*WHAT IS BEING ASKED*
Every record here needs to be written out again exactly.

(Stored items)
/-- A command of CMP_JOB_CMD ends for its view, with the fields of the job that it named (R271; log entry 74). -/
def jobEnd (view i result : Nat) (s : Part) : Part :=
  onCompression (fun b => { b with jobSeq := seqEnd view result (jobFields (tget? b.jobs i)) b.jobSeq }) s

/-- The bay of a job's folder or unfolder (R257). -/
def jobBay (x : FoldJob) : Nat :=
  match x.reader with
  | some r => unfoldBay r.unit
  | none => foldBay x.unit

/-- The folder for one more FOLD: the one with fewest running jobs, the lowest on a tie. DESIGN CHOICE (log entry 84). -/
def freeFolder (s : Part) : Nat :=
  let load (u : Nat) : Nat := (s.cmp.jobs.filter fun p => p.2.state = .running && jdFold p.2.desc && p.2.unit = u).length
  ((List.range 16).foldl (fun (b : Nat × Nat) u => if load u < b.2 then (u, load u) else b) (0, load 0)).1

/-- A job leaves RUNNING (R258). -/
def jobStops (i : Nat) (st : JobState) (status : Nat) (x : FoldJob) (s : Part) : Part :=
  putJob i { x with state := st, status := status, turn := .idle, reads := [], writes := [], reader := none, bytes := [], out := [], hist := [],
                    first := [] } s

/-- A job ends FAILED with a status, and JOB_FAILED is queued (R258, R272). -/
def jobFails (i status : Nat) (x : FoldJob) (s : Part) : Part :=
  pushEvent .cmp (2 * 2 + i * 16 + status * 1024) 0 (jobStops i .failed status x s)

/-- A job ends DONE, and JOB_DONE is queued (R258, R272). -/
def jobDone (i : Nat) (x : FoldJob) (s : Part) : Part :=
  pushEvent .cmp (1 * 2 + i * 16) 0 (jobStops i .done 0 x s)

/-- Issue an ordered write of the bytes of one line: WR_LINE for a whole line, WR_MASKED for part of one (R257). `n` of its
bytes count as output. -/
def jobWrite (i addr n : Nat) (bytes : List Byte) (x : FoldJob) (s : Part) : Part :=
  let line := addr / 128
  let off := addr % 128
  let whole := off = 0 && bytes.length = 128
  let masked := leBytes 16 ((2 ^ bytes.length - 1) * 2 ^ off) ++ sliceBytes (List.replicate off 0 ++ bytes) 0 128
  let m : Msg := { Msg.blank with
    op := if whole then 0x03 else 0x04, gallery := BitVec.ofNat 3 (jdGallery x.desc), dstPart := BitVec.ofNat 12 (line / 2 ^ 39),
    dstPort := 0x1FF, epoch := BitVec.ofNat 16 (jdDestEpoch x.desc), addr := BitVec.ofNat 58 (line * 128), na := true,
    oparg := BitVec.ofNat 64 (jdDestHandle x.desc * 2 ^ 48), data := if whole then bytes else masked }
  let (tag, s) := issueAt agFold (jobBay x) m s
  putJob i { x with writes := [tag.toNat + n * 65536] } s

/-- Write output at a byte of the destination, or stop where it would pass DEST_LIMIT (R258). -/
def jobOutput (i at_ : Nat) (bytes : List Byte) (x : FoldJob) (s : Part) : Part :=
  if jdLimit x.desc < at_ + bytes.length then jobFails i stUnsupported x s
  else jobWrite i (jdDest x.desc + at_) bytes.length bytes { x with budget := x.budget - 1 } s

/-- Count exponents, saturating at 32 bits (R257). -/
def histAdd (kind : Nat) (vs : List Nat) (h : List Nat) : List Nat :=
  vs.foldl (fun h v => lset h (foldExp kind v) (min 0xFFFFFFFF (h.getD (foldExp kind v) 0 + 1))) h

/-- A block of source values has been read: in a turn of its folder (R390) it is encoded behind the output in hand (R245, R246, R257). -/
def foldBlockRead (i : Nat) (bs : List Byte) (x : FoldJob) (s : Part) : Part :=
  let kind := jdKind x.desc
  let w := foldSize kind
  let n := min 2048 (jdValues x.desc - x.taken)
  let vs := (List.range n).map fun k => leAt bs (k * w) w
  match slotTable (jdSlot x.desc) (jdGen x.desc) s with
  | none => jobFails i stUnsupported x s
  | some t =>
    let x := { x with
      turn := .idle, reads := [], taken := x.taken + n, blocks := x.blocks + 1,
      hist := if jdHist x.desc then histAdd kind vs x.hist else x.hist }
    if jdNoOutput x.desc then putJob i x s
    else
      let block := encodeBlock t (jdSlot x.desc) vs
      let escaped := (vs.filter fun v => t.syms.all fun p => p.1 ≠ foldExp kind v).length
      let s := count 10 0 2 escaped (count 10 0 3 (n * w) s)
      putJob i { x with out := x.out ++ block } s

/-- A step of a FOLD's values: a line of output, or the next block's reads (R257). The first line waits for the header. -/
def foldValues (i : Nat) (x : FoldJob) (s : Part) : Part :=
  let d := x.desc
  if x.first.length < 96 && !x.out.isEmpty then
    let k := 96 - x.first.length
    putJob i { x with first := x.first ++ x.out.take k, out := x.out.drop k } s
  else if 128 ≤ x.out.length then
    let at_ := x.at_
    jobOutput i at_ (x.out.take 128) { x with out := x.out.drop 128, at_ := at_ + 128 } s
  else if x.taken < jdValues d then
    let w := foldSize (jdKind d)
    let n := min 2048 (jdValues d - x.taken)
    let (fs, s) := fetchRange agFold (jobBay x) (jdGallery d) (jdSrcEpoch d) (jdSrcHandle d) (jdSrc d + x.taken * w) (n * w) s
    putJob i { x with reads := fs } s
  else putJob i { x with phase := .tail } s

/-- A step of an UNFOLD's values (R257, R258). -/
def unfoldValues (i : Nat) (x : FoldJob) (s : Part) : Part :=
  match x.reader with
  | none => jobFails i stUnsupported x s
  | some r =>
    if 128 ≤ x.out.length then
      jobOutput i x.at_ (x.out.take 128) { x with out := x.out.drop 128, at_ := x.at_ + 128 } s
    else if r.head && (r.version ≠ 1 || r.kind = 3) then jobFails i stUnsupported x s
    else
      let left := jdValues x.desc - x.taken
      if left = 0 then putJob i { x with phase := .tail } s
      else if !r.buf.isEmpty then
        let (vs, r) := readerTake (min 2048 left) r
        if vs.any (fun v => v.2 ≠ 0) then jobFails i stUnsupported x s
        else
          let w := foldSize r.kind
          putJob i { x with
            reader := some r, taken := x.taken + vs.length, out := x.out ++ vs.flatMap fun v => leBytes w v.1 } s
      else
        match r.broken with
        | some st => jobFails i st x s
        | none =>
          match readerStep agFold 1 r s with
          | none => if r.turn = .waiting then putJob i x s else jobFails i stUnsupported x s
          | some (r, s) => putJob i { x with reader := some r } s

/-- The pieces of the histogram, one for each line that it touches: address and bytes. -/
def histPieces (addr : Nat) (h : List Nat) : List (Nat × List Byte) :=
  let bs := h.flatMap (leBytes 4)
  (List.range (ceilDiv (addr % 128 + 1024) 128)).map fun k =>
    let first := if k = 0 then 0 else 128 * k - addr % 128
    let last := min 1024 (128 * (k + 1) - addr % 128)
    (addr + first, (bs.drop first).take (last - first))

*RESULT BELOW*
/-- A command of CMP_JOB_CMD ends for its view, with the fields of the job that it named (R271; log entry 74). -/
def jobEnd (view i result : Nat) (s : Part) : Part :=
  onCompression (fun b => { b with jobSeq := seqEnd view result (jobFields (tget? b.jobs i)) b.jobSeq }) s

/-- The bay of a job's folder or unfolder (R257). -/
def jobBay (x : FoldJob) : Nat :=
  match x.reader with
  | some r => unfoldBay r.unit
  | none => foldBay x.unit

/-- The folder for one more FOLD: the one with fewest running jobs, the lowest on a tie. DESIGN CHOICE (log entry 84). -/
def freeFolder (s : Part) : Nat :=
  let load (u : Nat) : Nat := (s.cmp.jobs.filter fun p => p.2.state = .running && jdFold p.2.desc && p.2.unit = u).length
  ((List.range 16).foldl (fun (b : Nat × Nat) u => if load u < b.2 then (u, load u) else b) (0, load 0)).1

/-- A job leaves RUNNING (R258). -/
def jobStops (i : Nat) (st : JobState) (status : Nat) (x : FoldJob) (s : Part) : Part :=
  putJob i { x with state := st, status := status, turn := .idle, reads := [], writes := [], reader := none, bytes := [], out := [], hist := [],
                    first := [] } s

/-- A job ends FAILED with a status, and JOB_FAILED is queued (R258, R272). -/
def jobFails (i status : Nat) (x : FoldJob) (s : Part) : Part :=
  pushEvent .cmp (2 * 2 + i * 16 + status * 1024) 0 (jobStops i .failed status x s)

/-- A job ends DONE, and JOB_DONE is queued (R258, R272). -/
def jobDone (i : Nat) (x : FoldJob) (s : Part) : Part :=
  pushEvent .cmp (1 * 2 + i * 16) 0 (jobStops i .done 0 x s)

/-- Issue an ordered write of the bytes of one line: WR_LINE for a whole line, WR_MASKED for part of one (R257). `n` of its
bytes count as output. -/
def jobWrite (i addr n : Nat) (bytes : List Byte) (x : FoldJob) (s : Part) : Part :=
  let line := addr / 128
  let off := addr % 128
  let whole := off = 0 && bytes.length = 128
  let masked := leBytes 16 ((2 ^ bytes.length - 1) * 2 ^ off) ++ sliceBytes (List.replicate off 0 ++ bytes) 0 128
  let m : Msg := { Msg.blank with
    op := if whole then 0x03 else 0x04, gallery := BitVec.ofNat 3 (jdGallery x.desc), dstPart := BitVec.ofNat 12 (line / 2 ^ 39),
    dstPort := 0x1FF, epoch := BitVec.ofNat 16 (jdDestEpoch x.desc), addr := BitVec.ofNat 58 (line * 128), na := true,
    oparg := BitVec.ofNat 64 (jdDestHandle x.desc * 2 ^ 48), data := if whole then bytes else masked }
  let (tag, s) := issueAt agFold (jobBay x) m s
  putJob i { x with writes := [tag.toNat + n * 65536] } s

/-- Write output at a byte of the destination, or stop where it would pass DEST_LIMIT (R258). -/
def jobOutput (i at_ : Nat) (bytes : List Byte) (x : FoldJob) (s : Part) : Part :=
  if jdLimit x.desc < at_ + bytes.length then jobFails i stUnsupported x s
  else jobWrite i (jdDest x.desc + at_) bytes.length bytes { x with budget := x.budget - 1 } s

/-- Count exponents, saturating at 32 bits (R257). -/
def histAdd (kind : Nat) (vs : List Nat) (h : List Nat) : List Nat :=
  vs.foldl (fun h v => lset h (foldExp kind v) (min 0xFFFFFFFF (h.getD (foldExp kind v) 0 + 1))) h

/-- A block of source values has been read: in a turn of its folder (R390) it is encoded behind the output in hand (R245, R246, R257). -/
def foldBlockRead (i : Nat) (bs : List Byte) (x : FoldJob) (s : Part) : Part :=
  let kind := jdKind x.desc
  let w := foldSize kind
  let n := min 2048 (jdValues x.desc - x.taken)
  let vs := (List.range n).map fun k => leAt bs (k * w) w
  match slotTable (jdSlot x.desc) (jdGen x.desc) s with
  | none => jobFails i stUnsupported x s
  | some t =>
    let x := { x with
      turn := .idle, reads := [], taken := x.taken + n, blocks := x.blocks + 1,
      hist := if jdHist x.desc then histAdd kind vs x.hist else x.hist }
    if jdNoOutput x.desc then putJob i x s
    else
      let block := encodeBlock t (jdSlot x.desc) vs
      let escaped := (vs.filter fun v => t.syms.all fun p => p.1 ≠ foldExp kind v).length
      let s := count 10 0 2 escaped (count 10 0 3 (n * w) s)
      putJob i { x with out := x.out ++ block } s

/-- A step of a FOLD's values: a line of output, or the next block's reads (R257). The first line waits for the header. -/
def foldValues (i : Nat) (x : FoldJob) (s : Part) : Part :=
  let d := x.desc
  if x.first.length < 96 && !x.out.isEmpty then
    let k := 96 - x.first.length
    putJob i { x with first := x.first ++ x.out.take k, out := x.out.drop k } s
  else if 128 ≤ x.out.length then
    let at_ := x.at_
    jobOutput i at_ (x.out.take 128) { x with out := x.out.drop 128, at_ := at_ + 128 } s
  else if x.taken < jdValues d then
    let w := foldSize (jdKind d)
    let n := min 2048 (jdValues d - x.taken)
    let (fs, s) := fetchRange agFold (jobBay x) (jdGallery d) (jdSrcEpoch d) (jdSrcHandle d) (jdSrc d + x.taken * w) (n * w) s
    putJob i { x with reads := fs } s
  else putJob i { x with phase := .tail } s

/-- A step of an UNFOLD's values (R257, R258). -/
def unfoldValues (i : Nat) (x : FoldJob) (s : Part) : Part :=
  match x.reader with
  | none => jobFails i stUnsupported x s
  | some r =>
    if 128 ≤ x.out.length then
      jobOutput i x.at_ (x.out.take 128) { x with out := x.out.drop 128, at_ := x.at_ + 128 } s
    else if r.head && (r.version ≠ 1 || r.kind = 3) then jobFails i stUnsupported x s
    else
      let left := jdValues x.desc - x.taken
      if left = 0 then putJob i { x with phase := .tail } s
      else if !r.buf.isEmpty then
        let (vs, r) := readerTake (min 2048 left) r
        if vs.any (fun v => v.2 ≠ 0) then jobFails i stUnsupported x s
        else
          let w := foldSize r.kind
          putJob i { x with
            reader := some r, taken := x.taken + vs.length, out := x.out ++ vs.flatMap fun v => leBytes w v.1 } s
      else
        match r.broken with
        | some st => jobFails i st x s
        | none =>
          match readerStep agFold 1 r s with
          | none => if r.turn = .waiting then putJob i x s else jobFails i stUnsupported x s
          | some (r, s) => putJob i { x with reader := some r } s

/-- The pieces of the histogram, one for each line that it touches: address and bytes. -/
def histPieces (addr : Nat) (h : List Nat) : List (Nat × List Byte) :=
  let bs := h.flatMap (leBytes 4)
  (List.range (ceilDiv (addr % 128 + 1024) 128)).map fun k =>
    let first := if k = 0 then 0 else 128 * k - addr % 128
    let last := min 1024 (128 * (k + 1) - addr % 128)
    (addr + first, (bs.drop first).take (last - first))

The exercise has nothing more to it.